Farthest Nodes in a Tree（树的直径）

Farthest Nodes in a Tree

Time Limit:2000MS     Memory
Limit:32768KB     64bit IO Format:%lld
& %llu
Submit Status

Description

Given a tree (a connected graph with no cycles), you have to find the farthest nodes in the tree. The edges of the tree are weighted and undirected. That means you have to find two nodes in the tree whose distance is maximum amongst all nodes.

Input

Input starts with an integer T (≤ 10), denoting the number of test cases.

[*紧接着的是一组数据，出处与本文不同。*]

/-- The settings stay sound and present where the node state needs them (R156, R158, R162, R163), timers run only in the node
state that their rules name, and a drain-end STATUS is in its cycle only in DRAINING (R97, R147, R159, R160), after every
step from any state where that holds. -/
def Obligations.RunControlLaw : Prop :=
  ∀ s t : State, RunSound s → TimersSound s → step s = .next t → RunSound t ∧ TimersSound t

/-- The sub-step stays below the step length, the GPI moves by at most one and never above the high-water index, which never
falls but at a run start or a reset, and the closes waiting name increasing bins below it (R33, R35, R38, R39, R47), after
every step from any state with these laws. -/
def Obligations.PositionLaw : Prop :=
  ∀ s t : State, RunSound s → PositionSound s → ClosesSound s → step s = .next t →
    PositionSound t ∧ ClosesSound t
      ∧ (s.du.hw ≤ t.du.hw ∧ (t.du.gpi - s.du.gpi).natAbs ≤ 1 ∧ t.du.hw - s.du.hw ≤ 1
        ∨ t.du.gpi = 0 ∧ t.du.hw = 0 ∧ (t.rca.node = .unconfigured ∨ s.rca.node = .ready ∧ t.rca.node = .running))

/-- The exposure level stays within 0 to 15, moves by at most one step but at a run start or a reset (R24, R27), and the
statistics stay within their width (R25), after every step from any state with these laws. -/
def Obligations.ExposureLaw : Prop :=
  ∀ s t : State, RunSound s → ExposureSound s → step s = .next t →
    ExposureSound t
      ∧ (t.siu.level ≤ s.siu.level + 1 ∧ s.siu.level ≤ t.siu.level + 1
        ∨ t.siu.level = 0 ∧ t.rca.node = .unconfigured
        ∨ s.rca.node = .ready ∧ t.rca.node = .running
          ∧ ∃ r, t.rca.runSettings = some r ∧ t.siu.level = r.settings.exposureStart)

/-- No frame makes more than sixteen attempts (R140), and a free transmitter means that nothing is offered (R142), after every
step from any state where that holds. -/
def Obligations.TransmitterLaw : Prop := ∀ s t : State, TransmitterSound s → step s = .next t → TransmitterSound t

/-- Every record queued or held, every track and every accumulator lies within its ranges (R1, R48, R50, R115): positions,
heights up to 45,000, face widths up to 2,000, sums, labels, GPIs, gap counts, mark numbers, and a residual within the nominal
height of its type (R109). With them the posted scans stay screened (R18), and GPI, slot, serial counter and what requests
carry stay within range (R38, R48, R173). All this after every step from any state where it holds and the settings are sound. -/
def Obligations.RecordsLaw : Prop := ∀ s t : State, RunSound s → RecordsSound s → step s = .next t → RecordsSound t

/-- Pages, port and request list agree (R15, R21, R22, R52, R54): a page is POSTED exactly while its one scan pass waits, after
every step from any state where that holds. -/
def Obligations.PagesLaw : Prop := ∀ s t : State, PagesSound s → step s = .next t → PagesSound t
end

Each case starts with an integer n (2 ≤ n ≤ 30000) denoting the total number of nodes in the tree. The nodes are numbered from 0 to n-1. Each of the next n-1 lines will contain three integers u
v w (0 ≤ u, v < n, u ≠ v, 1 ≤ w ≤ 10000) denoting that node u and v are connected by an edge whose weight is w. You can assume that the input will form a valid tree.

Output

For each case, print the case number and the maximum distance.

Sample Input

2

4

0 1 20

1 2 30

2 3 50

5

0 2 20

2 1 10

0 3 29

0 4 50

Sample Output

Case 1: 100

Case 2: 80

介个题就是求树的直径，但是自己还是不理解，没弄明白，代码不AC。
测试样例都过了，还找不到原因。。。。。

错误代码：

#include <cstdio>
#include <iostream>
#include <algorithm>
#include <cmath>
#include <cstring>
#include <queue>
#define M 30000+10

using namespace std;

struct Edge{
int from,to,val,next;
};
Edge edge[M*4];
int head[M];//每一个节点的头位置
int edgenum;//总边数
int u,v,w,n;
int ans;    //最后结果
int tnode;  //记录S-T的端点
int dist[M];//以该点结尾的最长路
bool vis[M];//标记节点是否被访问

void init(){
memset(head,-1,sizeof(head));
tnode=0;edgenum=0;
}

void addeage(int u,int v,int w)
{
edge[edgenum].from=u;
edge[edgenum].to=v;
edge[edgenum].val=w;
edge[edgenum].next=head[u];
head[u]=edgenum;
edgenum++;
}

void BFS(int s)
{
ans=0;
memset(dist,0,sizeof(dist));
memset(vis,false,sizeof(vis));
queue<int > q;
vis[s]=true;dist[s]=0;ans=0;
q.push(s);
while(!q.empty())
{
int u=q.front();
q.pop();
for(int i=head[u];i!=-1;i=edge[i].next)
{
int v=edge[i].to;
if(!vis[v])
{
if(dist[v]<dist[u]+edge[i].val)
{
dist[v]=dist[u]+edge[i].val;
}
vis[v]=true;
q.push(v);
}
}
}
for(int i=0;i<n;i++)
{
if(ans<dist[i])
{
ans=dist[i];
tnode=i;
}
}
}

int main()
{
int t,k=0;
scanf("%d",&t);
while(t--)
{
init();
scanf("%d",&n);
for(int i=1;i<n;i++)
{
scanf("%d%d%d",&u,&v,&w);
addeage(u,v,w);
addeage(v,u,w);
}
BFS(0);
BFS(tnode);
printf("Case %d: %d\n",++k,ans);
}
return 0;
}